BharOS: here’s why consumers won’t want to use it

BharOS Android alt consumers
Image credit: JandKops

BharOS, the new Indian OS for smartphones, doesn’t really know what it wants to be. While it will probably appeal to government entities and enterprises, there will be very little interest from consumers who have long since sold their digital souls to Google.

BharOS is a new OS based on Android that has been developed by a government-backed start-up (JandK Operations) that is being touted as India’s answer to Android. In reality, it is nothing of the kind.

Furthermore, the way that this OS will be managed indicates that its creators have not really decided whether this is a super secure OS or an attempt to go after the consumer digital ecosystem in India.

BharOS needs Google Play to win consumers

For example, the best way to make Android secure is to lock it down completely with no installations or updates beyond those made at the factory being permitted. However, BharOS will focus on rapid OTA updates and will ship with nothing set by default. Users will be allowed to decide what to use for each of the Digital Life services where they live their digital lives. These apps will be provided by organisation-specific Private App Store Services (PASS) which have been curated and vetted to ensure that they are both secure and private.

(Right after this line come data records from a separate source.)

/-! ### Drawing -/

/-- The values of a record's tracks in a ring frame, in track order (R8). -/
def Record.tracks (r : Record) (f : RingFrame) : List Sample :=
  ((List.finRange 16).filter (fun (i : Fin 16) => r.armed.getLsbD i)).map (fun (i : Fin 16) => f.lanes[i])
    ++ (if r.mixPresent then [f.mixL, f.mixR] else [])

/-- The bytes of a frame as it is recorded (R130). -/
def Record.trackBytes (r : Record) (f : RingFrame) : List Byte := (r.tracks f).flatMap fun x => le 3 x.toNat

/-- The take being filled may draw its next-needed frame (R124): `e` is its queue entry, `r` its record, `f` the frame. -/
def State.MayDraw (s : State) (e : QueueEntry) (r : Record) (f : RingFrame) : Prop :=
  s.filling = some e ∧ s.entryOf e.index = some e ∧ s.recordAt e.index = some r ∧ s.intake.frameAt e.next = some f
    ∧ ((r.state = .opened ∧ e.next + s.intake.rate.hz / 2 < s.intake.position
        ∧ (s.engine.takeState = .rolling
          ∨ ∃ stop, s.engine.takeState = .tail ∧ s.engine.pendingStop = some stop ∧ e.next < stop))
      ∨ (r.state = .closing ∧ ∃ stop, r.stop = some stop ∧ e.next < stop))

/-- The take has a frame to draw after this one (R125). -/
def Record.GoesOn (r : Record) (w : Nat) : Prop := r.state = .opened ∨ ∃ stop, r.stop = some stop ∧ w + 1 < stop

/-- The frame at position `w` is accounted to a record (R12, R13, R125): its recorded frames, peaks and clip count move on, and each
armed lane without a valid word is noted, in ascending lane number (notes/assumptions/24). -/
def Record.Accounts (f : RingFrame) (w : Nat) (r r' : Record) : Prop :=
  r'.recorded = r.recorded + 1
    ∧ r'.peaks = List.zipWith max r.peaks ((r.tracks f).map fun x => x.toInt.natAbs)
    ∧ r'.clipCount = (if r.mixPresent = true ∧ f.clip = true then min 65535 (r.clipCount + 1) else r.clipCount)
    ∧ (∀ noted : Record, noted = ((List.finRange 16).filter fun (i : Fin 16) => r.armed.getLsbD i && f.invalid.getLsbD i).foldl
          (fun x (i : Fin 16) => x.dropout (w - r.start) i.val) r →
        r'.notes = noted.notes ∧ r'.flags = noted.flags)
    ∧ r' = { r with
        recorded := r'.recorded, peaks := r'.peaks, clipCount := r'.clipCount, notes := r'.notes, flags := r'.flags
        extents := r'.extents }

/-- A buffer of take `n` just opened with a run (R127, R128). -/
def Segment.opened (n : Nat) (run : Extent) (offset : Nat) (data : List Byte) : Segment where
  take := n
  sequence := none
  tag := none
  run := run
  blocksUsed := 0
  offset := offset
  writes := []
  failures := 0
  tapped := false
  orphan := false
  data := data

/-- The list with a run entered (R128): it lengthens the last extent when it begins where that one ends. -/
def withRun (run : Extent) (l : List Extent) : List Extent :=
  match l.getLast? with
  | some x => if x.first + x.count = run.first then l.dropLast ++ [{ first := x.first, count := x.count + run.count }] else l ++ [run]
  | none => [run]

/-- Take `e` was abandoned with a flag (R92, R143): its frames beyond the whole frames of its durable prefix count as lost. -/
def Record.AbandonedAs (flag : TakeFlag) (e : QueueEntry) (r r' : Record) : Prop :=
  r'.state = .interrupted ∧ r'.stop = none ∧ r'.digest = none ∧ hasFlag r'.flags flag = true
    ∧ r'.recorded = e.durBytes / r.frameBytes ∧ r'.lost = r.lost + (r.recorded - r'.recorded)

/-- A header rewrite was asked on a card whose header can be written, once (R111): a write of the header is asked, unless one waits
already; while one has been granted and has not completed, the pending flag is set. -/
def State.RewritesHeader (s t : State) : Prop :=
  t.media.headerInFlight = true
    ∧ (s.media.headerInFlight = false → t.media.headerPending = s.media.headerPending ∧ t.Asked .headerWrite 1)
    ∧ (s.media.headerInFlight = true → t.media.headerPending = (s.media.headerPending
        || (s.port.outstanding ++ s.port.waiting).any fun op => op.kind == .headerWrite && op.block.isSome))

/-- The media manager after bad block `b` was reported to it on a READY or FULL card (R110): a list below 480 entries takes the block
as GROWN, and at a full one DEFECTS OVERFLOWED is set. -/
def State.grown (s : State) (b : Nat) : State :=
  { s with media :=
      if s.media.defects.length < 480 then
        { s.media with defects := insertDefect { block := b, grown := true } s.media.defects }
      else { s.media with overflowed := true } }

/-- Runs asked one after another for `left` blocks (R112, R139): those answered in `runs`, after which `uncovered` blocks are left. -/
def State.AnswersRuns (left : Nat) (runs : List Extent) (uncovered : Nat) (t s : State) : Prop :=
  match runs with
  | [] => uncovered = left ∧ t = s
  | run :: rest =>
    0 < left ∧ ∃ s', s.allocate left = some (run, s') ∧ State.AnswersRuns (left - run.count) rest uncovered t s'

/-- The blocks of an extent list, in order. -/
def blocksOf (l : List Extent) : List Nat := l.flatMap fun e => (List.range e.count).map (e.first + ·)

/-- The command of a request kind. -/
def RequestKind.command (k : RequestKind) (w : Wire) : Instr :=
  match k with
  | .queryStatus => .queryStatus w
  | .queryMeters => .queryMeters w
  | .queryTake => .queryTake w
  | .searchJournal => .searchJournal w
  | .arm => .arm w
  | .mix => .mix w
  | .verifyTake => .verifyTake w
  | .prepareMedia => .prepareMedia w
  | .releaseMedia => .releaseMedia w
  | .abort => .abort w

/-- The wire carries a REQUEST of kind `k` that this station takes (R163, R164, R174). -/
abbrev State.TakesRequest (s : State) (k : RequestKind) (w : Wire) (f : Frame) (q : Request) : Prop :=
  s.takenFrame .request w = some f ∧ decodeRequest f.sender f.payload = some q ∧ q.code = k.code

/-- The REPORT that answers a request (R175). -/
def Request.report (q : Request) (outcome : OutcomeClass) (detail : Detail) (reply : List Byte) : Report :=
  { dest := q.sender, tag := q.tag, kind := q.code, outcome := outcome, detail := detail, reply := reply }

/-- The final REPORT of a long operation (R192). -/
def Requester.report (who : Requester) (k : RequestKind) (outcome : OutcomeClass) (detail : Detail) (reply : List Byte) :
    Report :=
  { dest := who.station, tag := who.tag, kind := k.code, outcome := outcome, detail := detail, reply := reply }

/-! ### What a reply carries -/

/-- The payload of a BUSY REPORT (R175, 11.1): the state of the long-operation slot, the index of the take under verify or 0
(notes/assumptions/12), the station take state, and the number of takes in the writer queue. -/
def State.busyPayload (s : State) : List Byte :=
  [match s.verify.slot with | .idle => (0 : Byte) | .verifying _ _ => 1 | .preparing _ _ => 2 | .releasing _ => 3]
    ++ le 2 (match s.verify.slot with | .verifying _ n => n | .idle => 0 | .preparing _ _ => 0 | .releasing _ => 0)
    ++ [match s.engine.takeState with | .offline => (0 : Byte) | .standby => 1 | .rolling => 2 | .tail => 3]
    ++ le 1 s.writer.queue.length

PASS appears to be an enterprise or government service where the entity issues devices to its employees who then install the apps that they need for the work that they do. It does not sound like anything that will remotely appeal to users in India, although a recent ruling will mean that Google will allow forked versions of Android to be built in India.

Hence in theory it is possible that we will see the Google Play Store appear on BharOS. But in practice, I suspect it is unlikely. In order for the Google Play Store to run properly, it needs all sorts of extensions not present in the base Android OS that form part of Google Mobile Services.

Furthermore, app developers expect these extensions to be present on Android devices, which means that apps not specifically designed for BharOS that are installed may not work properly.

Users want services, not devices

The demands of users are also not going to help the case for BharOS, as Google has India in an iron grip when it comes to the digital ecosystem.

Six or seven years ago, Indian users were demanding Android devices, but with the increase in penetration and use of Google services on Android, this has changed. Now users demand Google services and if a device does not have them, it is very unlikely that users will buy it.

This is very similar to what happened to Huawei when it was no longer able to install the Google Ecosystem on its devices. Despite fantastic hardware at a good price, its share still fell off a cliff.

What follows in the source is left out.